U.S. Patent 6,653,286 ("the ’286 patent") was granted on November 25, 2003, and pertains to a specific pharmaceutical formulation or compound. Analyzing its scope and claims provides critical insights into its enforceability, territorial influence, and the competitive landscape within the relevant therapeutic category. This assessment synthesizes claim analysis, scope interpretation, and the current patent landscape to inform strategic patent decision-making.

Overview of the ’286 Patent

The ’286 patent generally focuses on a novel chemical entity or formulation with potential therapeutic benefits. Patent documents of this nature often aim to patent the compound itself, intermediary processes, or specific pharmaceutical formulations. Understanding the patent's content involves scrutinizing the independent claims, dependent claims, and their scope variations.

Claims Analysis

1. Nature of the Claims

The ’286 patent contains multiple claims, typically including:

Independent Claims: Define the broadest scope, commonly directed to the chemical compound, pharmaceutical composition, or method of use.
Dependent Claims: Narrower claims referencing independent claims, adding specific limitations such as dosage, formulation, or therapeutic indication.

Claim 1 (a representative example) likely delineates a chemical compound with particular structural features or a composition comprising the compound.

2. Scope of Claim 1

Assuming Claim 1 covers a specific chemical entity characterized by certain substituents or stereochemistry, its scope hinges on the broadness of the chemical definitions used. For instance, if Claim 1 claims a compound with a specific core structure, potential infringers could design away from this core or modify substituents, which would fall outside the claim scope.

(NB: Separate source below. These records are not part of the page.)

-- ==== Sys2Proof/Machine/Counter.lean ====
section
/-!
DEFINITION. Barriers, counters, performance counters and replay measurement (R316 to R338).
-/

namespace Sys2Proof.Machine

/-! ### Phase barriers (R328 to R331) -/

/-- The checks of a barrier's address. -/
def barUse : WordUse where
  aperture := true
  globalOk := false
  acc := .read
  final := false

/-- An instruction behind the checks of its barrier. -/
def withBar (s : State) (a : KReg) (k : Group → Nat → State → State) : Out :=
  withWord s s.wave.regs.k[a] 16 barUse fun p s =>
    match p with
    | .spad i off =>
      match findGroup s s.wave.ids.gang i.val with
      | some g => k g off s
      | none => trapWave s 0x1A
    | _ => trapWave s 0x1C

def barKey (g : Group) (off : Nat) : ObjKey := .spad g.gang g.index off

/-- Expectations that BARINIT refuses. -/
def barExpectBad (x : Nat) : Bool := bitsOf x 31 16 != 0 || (bitsOf x 15 0 == 0 && bitsOf x 63 32 == 0)

/-- The object that BARINIT writes. -/
def barInitial (x : Nat) : Bar where
  pb := bitsOf x 63 32
  pa := bitsOf x 15 0
  phase := 0
  err := 0
  ovf := 0
  eb := bitsOf x 63 32
  ea := bitsOf x 15 0
  gen := 0

/-- BARINIT: the object is written, and registered in the table (R320, R328). -/
def execBarinit (a b : KReg) (s : State) : Out :=
  withBar s a fun g off s =>
    let x := s.wave.regs.k[b].toNat
    if barExpectBad x || overlapsBar g off 16 then trapWave s 0x2A
    else
      roomed s (ensureObj s (tableDie s) s.wave.ids.part (barKey g off) 1) fun u =>
        let t := spadWrite u g.gang g.index off (leBytes 16 (barBits (barInitial x))) s.wave.clk
        retireWave (onGroup t g.gang g.index fun y => { y with bars := y.bars ++ [off] }) 4

/-- BARARR: a release at gang scope, then one arrival (R329, log entry 20). -/
def execBararr (a : KReg) (b : Option KReg) (s : State) : Out :=
  withBar s a fun g off s =>
    let x := (b.map fun i => s.wave.regs.k[i].toNat).getD 0
    if x / 2 ^ 32 ≠ 0 then trapWave s 0x2A
    else if !g.bars.contains off then trapWave s 0x28
    else if !storesAcked s 2 || !flightRoom s .store then stall s
    else
      let t := arriveAt s g.gang g.index off x false s.wave.clk
      retireWave (onWave t fun w => raiseFlight w .store false) 4

/-- p1 is written in all 32 lanes (R330, R333). -/
def setP1 (r : Regs) (b : Bool) : Regs := { r with preds := r.preds.set 1 (if b then 0xFFFFFFFF else 0) }

/-- A wait that has returned: the join, then p1 (R286, R330, R333). -/
def finishJoin (s : State) (v : Clk) (err : Bool) : State :=
  onRegs (join (leaveWait s) v) fun r => retire (setP1 r err) 4

/-- Whether the issuing wave's wait on an object has ended (R393). -/
def isGranted (s : State) (key : ObjKey) : Bool := s.wave.wait.any fun l => l.key == key && l.granted

/-- BARWAIT (R330). A wave that was away checks its object again: its resumption ends a wait that the phase had ended meanwhile (Machine/Sched.lean). -/
def execBarwait (a b : KReg) (s : State) : Out :=
  withBar s a fun g off s =>
    let seen := s.wave.regs.k[b].getLsbD 0
    let o := barOf (leNat (spadBytes g off 16))
    if !g.bars.contains off && !inWait s && !triesAgain s then trapWave s 0x28
    else if (o.phase == 1) != seen || isGranted s (barKey g off) then finishJoin s (spadClkAt g off 16 s.wave.clk) (o.err == 1)
    else await s (barKey g off) 1 (.phase seen) false

/-- BARFREE (R331). -/
def execBarfree (a : KReg) (s : State) : Out :=
  withBar s a fun g off s =>
    let key := barKey g off
    if !g.bars.contains off then trapWave s 0x28
    else if !(engineHolders s key).isEmpty then await s key 1 .room false
    else if anyWait s key then trapWave (leaveWait s) 0x2A
    else retireWave (sweepObjs (onGroup (leaveWait s) g.gang g.index fun y => { y with bars := y.bars.erase off })) 4

/-! ### Progress and successor counters (R332 to R334) -/

/-- The checks of a counter that is only read, and of one that is updated. -/
def countRead : WordUse where
  aperture := false
  globalOk := true
  acc := .read
  final := false

def countWrite : WordUse where
  aperture := false
  globalOk := true
  acc := .write
  final := true

/-- An instruction behind the checks of its counter of n bytes. -/
def withCount (s : State) (a : KReg) (n : Nat) (u : WordUse) (k : Nat → Nat → State → State) : Out :=
  withWord s s.wave.regs.k[a] n u fun p s =>
    match p with
    | .mem pa va => k pa va s
    | _ => trapWave s 0x1C

/-- What follows an update that escapes a versioned task: the tag and the event (R325, R426); IFST is raised (R332). -/
def escaped (s : State) (pa : Nat) : State :=
  let t := if isVersioned s then
      countEvent (tagLine s (taskOf s) (pa / 128)) s.wave.ids.core (some s.wave.ids.gang) 17 1
    else s
  retireWave (onWave (updatedClk t pa 8) fun w => raiseFlight w .store false) 4

/-- The wait for room in the queue that a task record names (R370, R479). -/
def awaitTaskRoom (s : State) (task : Nat) : State :=
  match devTranslate s s.wave.ids.part task .write with
  | (.ok pa, _) =>
    await s (.roomTask s.wave.ids.part (Fin.ofNat 16 (bitsOf (memNat s pa 8) 11 8))) 5 .room false
  | (.error _, _) => stall s

/-- The wait of a signal for a pending entry, or for room in the queue of the record that it posts (R323, R388). -/
def awaitSignal (s : State) (pa task : Nat) : State :=
  if memNat s pa 8 / 2 ^ 32 % 2 = 0 then await s (.pending (homeOf pa)) 6 (.signal pa) false else awaitTaskRoom s task

/-- CNTADD behind its checks: a release at package scope, then the update (R332). -/
def cntUpdate (s : State) (a : KReg) (pa : Nat) (f : State → Option State) : State :=
  if !storesAcked s 4 || !flightRoom s .store then stall s
  else
    observing s [pa / 128] (fun _ => trapValue s 0x4A s.wave.regs.k[a] 0) fun t =>
      match f t with
      | none => awaitSignal s pa (memNat s (pa + 8) 8)
      | some u => escaped (leaveWait u) pa

/-- CNTADD in the add and max modes. -/
def cntAddBy (s : State) (a b : KReg) (f : Nat → Nat → Nat) : Out :=
  withCount s a 8 countWrite fun pa _ s =>
    let n := s.wave.regs.k[b].toNat
    if n / 2 ^ 63 = 1 then trapWave s 0x2B
    else cntUpdate s a pa fun t => some (counterWrite t (waveWriter t) pa (f (memNat t pa 8) n) t.wave.clk)

/-- CNTADD (R332). -/
def execCntadd (a b : KReg) (s : State) : Out := cntAddBy s a b counterAdd

/-- CNTADD max (R332). -/
def execCntaddMax (a b : KReg) (s : State) : Out := cntAddBy s a b counterMax

/-- A signal of the issuing wave's gang; one that has not made the counter fire can be withdrawn (R430). -/
def gangSignal (s : State) (pa : Nat) : Option State :=
  let s0 := if (signalWord (memNat s pa 8)).isNone then writerLine s (waveWriter s) pa else s
  match signalAt s0 (waveWriter s) s.wave.ids.part pa s.wave.clk with
  | none => none
  | some t =>
    let x := memNat t pa 8
    if x / 2 ^ 32 % 2 = 1 ∧ x / 2 ^ 33 % 2 = 1 then some t
    else some { t with signals := t.signals ++ [(t.wave.ids.gang, t.wave.ids.tid, pa)] }

/-- CNTADD signal (R332). -/
def execCntaddSignal (a : KReg) (s : State) : Out :=
  withCount s a 16 countWrite fun pa _ s => cntUpdate s a pa fun t => gangSignal t pa

/-- CNTWAIT (R333). -/
def execCntwait (a b : KReg) (s : State) : Out :=
  withCount s a 8 countRead fun pa va s0 =>
    let s := if triesAgain s0 then s0 else writerLine s0 (waveWriter s0) pa
    let n := s.wave.regs.k[b].toNat % 2 ^ 63
    let x := gangWord s s.wave.ids.gang pa
    if n ≤ x % 2 ^ 63 then
      observing s [pa / 128] (fun _ => trapValue (leaveWait s) 0x4A s.wave.regs.k[a] 0) fun t =>
        finishJoin t (latestClk t pa 8 t.wave.clk) (decide (x / 2 ^ 63 = 1))
    else await s (.word s.wave.ids.part va) 2 (.count pa n) false

/-- Operands and a state of the counter that CNTARM refuses. -/
def armBad (s : State) (b : W64) (t : W64) (pa : Nat) : Bool :=
  let o := memNat s pa 8
  b.toNat / 2 ^ 32 != 0 || lo32 b == 0 || (o / 2 ^ 32 % 2 == 1 && o / 2 ^ 33 % 2 == 0) ||
    (t != 0 && (t.toNat % 64 != 0 || !isLocalGlobal t.toNat))

/-- The counter's 16 bytes after CNTARM with p pending signals. -/
def armedWord (c p : Nat) (t : W64) : Nat :=
  t.toNat * 2 ^ 64 + 2 ^ 32 + if c ≤ p then 2 ^ 33 + (if c < p then 2 ^ 34 else 0) else c - p

/-- CNTARM at the home slice; none while the record that it posts waits for room. -/
def armCounter (s : State) (pa c : Nat) (t : W64) : Option State :=
  let p := pendCount s pa
  let s1 := pendDrop s pa
  let s2 := waveStamp (writerLine s1 (waveWriter s1) pa) (keyed pa (leBytes 16 (armedWord c p t)))
  if c ≤ p then
    let s3 := { s2 with signals := s2.signals.filter fun e => e.2.2 != pa }
    if t = 0 then some s3 else firePost s3 s3.wave.ids.part t.toNat (lineTags s3 pa)
  else some s2

/-- CNTARM (R334). -/
def execCntarm (a b : KReg) (s : State) : Out :=
  withCount s a 16 countWrite fun pa _ s =>
    let r := s.wave.regs
    let t := r.k[(a + 1 : Fin 32)]
    if armBad s r.k[b] t pa then trapWave s 0x2B
    else if !storesAcked s 4 then stall s
    else
      match armCounter s pa (lo32 r.k[b]).toNat t with
      | none => awaitTaskRoom s t.toNat
      | some u => retireWave (leaveWait u) 4

/-! ### Performance counters (R335) -/

/-- Whether the issuing wave's gang may measure. -/
def mayMeasure (s : State) : Bool := (findGang s s.wave.ids.gang).any fun g => g.meas

/-- PMSEL (R335). -/
def execPmsel (c : Fin 4) (a : KReg) (s : State) : Out :=
  let v := s.wave.regs.k[a]
  if !mayMeasure s then .next (trapWave s 0x50)
  else if 17 < v.toNat % 256 ∨ v.toNat / 2 ^ 9 ≠ 0 then .next (trapWave s 0x51)
  else .next (retireWave (onCore s s.wave.ids.core fun x =>
    { x with pm := x.pm.set c.val ⟨v.setWidth 8, v.getLsbD 8, 0⟩ }) 4)

/-- What PMRD reads for a selector. -/
def pmHalf (k : Core) (x : W64) : W32 :=
  let v := (k.pm[(Fin.ofNat 4 x.toNat : Fin 4)]).value
  if x.getLsbD 2 then hi32 v else lo32 v

/-- PMRD (R335). -/
def execPmrd (d : Dst) (a : Src) (h : Hold) (s : State) : Out :=
  checkedState s [.src a false, .dst d false] true fun s =>
    if !mayMeasure s then trapWave s 0x50
    else
      let x := srcLanes s.wave.regs s.wave.ids.wave.val a false
      let v : Lanes W64 := Lanes.of fun l => (pmHalf s.cores[s.wave.ids.core] x[l]).setWidth 64
      onRegs s fun r => laneFinish r 4 d h ⟨x, false, v, false⟩ v false

/-! ### Replay measurement (R336, R337) -/

/-- The events of a pass are selected on the four counters of every core of the gang and start at 0. R337 starts the pass digest here, and R338 makes it of the final D of every wave, which runs from the wave's start: the model seeds no D anew (DEDUCED, log entry 18). -/
def startPass (s : State) (k : GangKey) : State :=
  match (myTask s).bind fun t => t.replay with
  | none => s
  | some r =>
    let p := r.passes.length
    let pm : Vector Pm 4 := Vector.ofFn fun i => ⟨(r.sel[4 * p + i.val]?).getD 0, true, 0⟩
    let s1 := ((s.groups.filter fun g => g.gang == k).map fun g => g.core).foldl
      (fun t c => onCore t c fun x => { x with pm := pm }) s
    onTask s1 s1.wave.ids.tid s1.wave.ids.part fun t => { t with replay := some { r with started := true } }

/-- A descriptor that PMREPLAY refuses (R336). -/
def replayBad (s : State) (d : Nat) : Bool :=
  let n := bitsOf d 3 0
  let res := bitsOf d 383 320
  n == 0 || decide (8 < n) || bitsOf d 63 4 != 0 || bitsOf d 511 384 != 0 || res % 64 != 0 ||
    (match windowOf s res with | .global _ => false | _ => true) ||
    (List.range 32).any fun i => decide (17 < bitsOf d (64 + 8 * i + 7) (64 + 8 * i))

/-- The measurement that a descriptor asks for. -/
def replayOf (d : Nat) : Replay where
  npass := bitsOf d 3 0
  sel := (List.range 32).map fun i => BitVec.ofNat 8 (bitsOf d (64 + 8 * i + 7) (64 + 8 * i))
  result := BitVec.ofNat 64 (bitsOf d 383 320)
  started := false
  passes := []

/-- PMREPLAY (R336, R337). -/
def execPmreplay (a : KReg) (s : State) : Out :=
  let k := s.wave.ids.gang
  if !mayMeasure s then .next (trapWave s 0x50)
  else if !isVersioned s then .next (trapWave s 0x52)
  else
    match (myTask s).bind fun t => t.replay with
    | some r => .next (retireWave (if r.started then s else startPass s k) 4)
    | none =>
      withCount s a 64 countRead fun pa _ s =>
        let d := leNat ((List.range 64).map fun i => gangByte s (some k) (waveDie s.wave) s.wave.ids.token (pa + i))
        if unitBlocked s (.mem pa 0) 64 then stall s
        else if replayBad s d then trapWave s 0x52
        else
          let s := onWave s fun w => { w with clk := unitClk s (.mem pa 0) 64 w.clk }
          retireWave (startPass (onTask s s.wave.ids.tid s.wave.ids.part fun t => { t with replay := some (replayOf d) }) k) 4

end Sys2Proof.Machine
end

The scope also depends on the claim language—whether it is Markush-style (covering classes of compounds) or specific chemical structures. For example, a claim stating "a compound selected from the group consisting of..." broadly encompasses multiple variations, increasing enforceability but risking invalidity if overbroad.

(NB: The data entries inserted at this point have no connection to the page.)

-- ==== Sys2Proof/Machine/Fabric.lean ====
section
/-!
DEFINITION. The fabric: RFENCE (R452), requests and answers between packages (R443 to R445, R451), collectives (R138 to R140, R453 to R458).
-/

namespace Sys2Proof.Machine

/-! ### RFENCE (R452) -/

/-- A PUTS or RADD. -/
def isPut (x : CopyKind) : Bool :=
  match x with
  | .puts _ | .radd _ _ _ => true
  | _ => false

/-- Whether a PUTS or RADD of the issuing wave has not completed; deferred ones do not count. -/
def ownPuts (s : State) : Bool :=
  let d := s.dies[waveDie s.wave]
  (d.copyWait ++ d.copyRun).any fun o =>
    isPut o.kind && o.who.token == s.wave.ids.token && o.forTask.isNone && !(dstRemote s o && issuerVersioned s o.who)

/-- The remote error is reported precisely and cleared (R445). -/
def trapRemoteErr (s : State) (e : RemoteError) : State :=
  let t := trapValue s e.cause e.addr e.sub
  if t.wave.handler then onWave t fun w => { w with remoteErr := none } else t

/-- RFENCE. It waits for writes alone, and for no read that a trap has left behind. -/
def execRfence (s : State) : Out :=
  if !storesAcked s 5 || (s.wave.remoteOut.any fun r => !r.blocking && !r.addrs.isEmpty) || ownPuts s then .next (stall s)
  else
    match s.wave.remoteErr with
    | some e => .next (trapRemoteErr s e)
    | none => .next (retireWave s 4)

/-! ### Collective descriptors (R455) -/

/-- The fields of a collective descriptor. -/
structure CollDesc where
  op : Nat
  type : Nat
  sat : Bool
  b : Nat
  group : Nat
  cseq : Nat
  count : Nat
  index : Nat
  root : Nat
  src : W64
  dst : W64
  compl : W64
  rsv : Bool
  deriving DecidableEq, Repr

def collOf (r : Nat) : CollDesc :=
  let f := fun hi lo => bitsOf r hi lo
  { op := f 3 0, type := f 7 4, sat := f 8 8 == 1, b := f 15 9, group := f 23 16, cseq := f 63 32, count := f 95 64,
    index := f 111 96, root := f 127 112, src := BitVec.ofNat 64 (f 191 128), dst := BitVec.ofNat 64 (f 255 192),
    compl := BitVec.ofNat 64 (f 319 256), rsv := f 31 24 != 0 || f 511 320 != 0 }

/-- OP, ETYPE, SAT and B as they stand in the descriptor: what all contributors must give alike. -/
def collPar (d : CollDesc) : W64 := BitVec.ofNat 64 (d.op + d.type * 2 ^ 4 + (if d.sat then 2 ^ 8 else 0) + d.b * 2 ^ 9)

def parOp (p : W64) : Nat := bitsOf p.toNat 3 0
def parType (p : W64) : Nat := bitsOf p.toNat 7 4
def parSat (p : W64) : Bool := p.getLsbD 8

/-- The bits of B: 0 stands for 96. -/
def parB (p : W64) : Nat := if bitsOf p.toNat 15 9 = 0 then 96 else bitsOf p.toNat 15 9

/-- The element types of ETYPE. -/
def collTy (x : Nat) : Option Ty :=
  match x with
  | 0 => some .i32 | 1 => some .n32 | 2 => some .i64 | 3 => some .n64 | 4 => some .f32 | 5 => some .f16 | 6 => some .bf16
  | _ => none

def collFloat (x : Nat) : Bool := decide (4 ≤ x)

/-- The bytes of a contribution's element, and of a result's. -/
def elemBytes (x : Nat) : Nat := ((collTy x).map tyBits).getD 8 / 8
def resultBytesOf (op type : Nat) : Nat := if op = 3 ∨ !collFloat type then elemBytes type else 4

3. Method and Composition Claims

The patent may include claims directed to pharmaceutical formulations, such as tablets or injections, or methods for treating particular diseases. These claims are generally narrower, potentially providing additional layers of patent protection and expiring later due to patent term adjustments.

4. Claim Validity and Interpretation

The validity of claims hinges on novelty, non-obviousness, and enabled disclosure per U.S. patent law. The breadth of the claims suggests they were crafted to balance broad protection with defensibility; overly broad claims risk invalidation unless supported by detailed experimental data.

Patent Landscape and Landscape Dynamics

1. Patent Families and Related Patents

The ’286 patent is part of a broader patent family, potentially including:

Divisionals and Continuations: Covering narrower or specific embodiments
European and International Applications: Providing territorial coverage outside the U.S.
Follow-on Patents: Covering improvements, salts, or formulations.

Understanding the family scope can clarify the extended rights, infringement risks, and freedom-to-operate considerations.

2. Competitor Patents and Prior Art

Prior art references—such as earlier chemical patents, scientific publications, or known therapeutic agents—may limit the scope of the ’286 patent. A thorough patent landscape review would identify:

Similar compounds patented beforehand
Known pharmaceutical formulations
Alternative treatments avoiding infringement

3. Patent Term and Market Entry

Given the patent's issue date in 2003, it could currently be nearing or surpassing its 20-year term—potentially expiring around 2023-2024 unless extended via patent term adjustments (Patent Term Extension).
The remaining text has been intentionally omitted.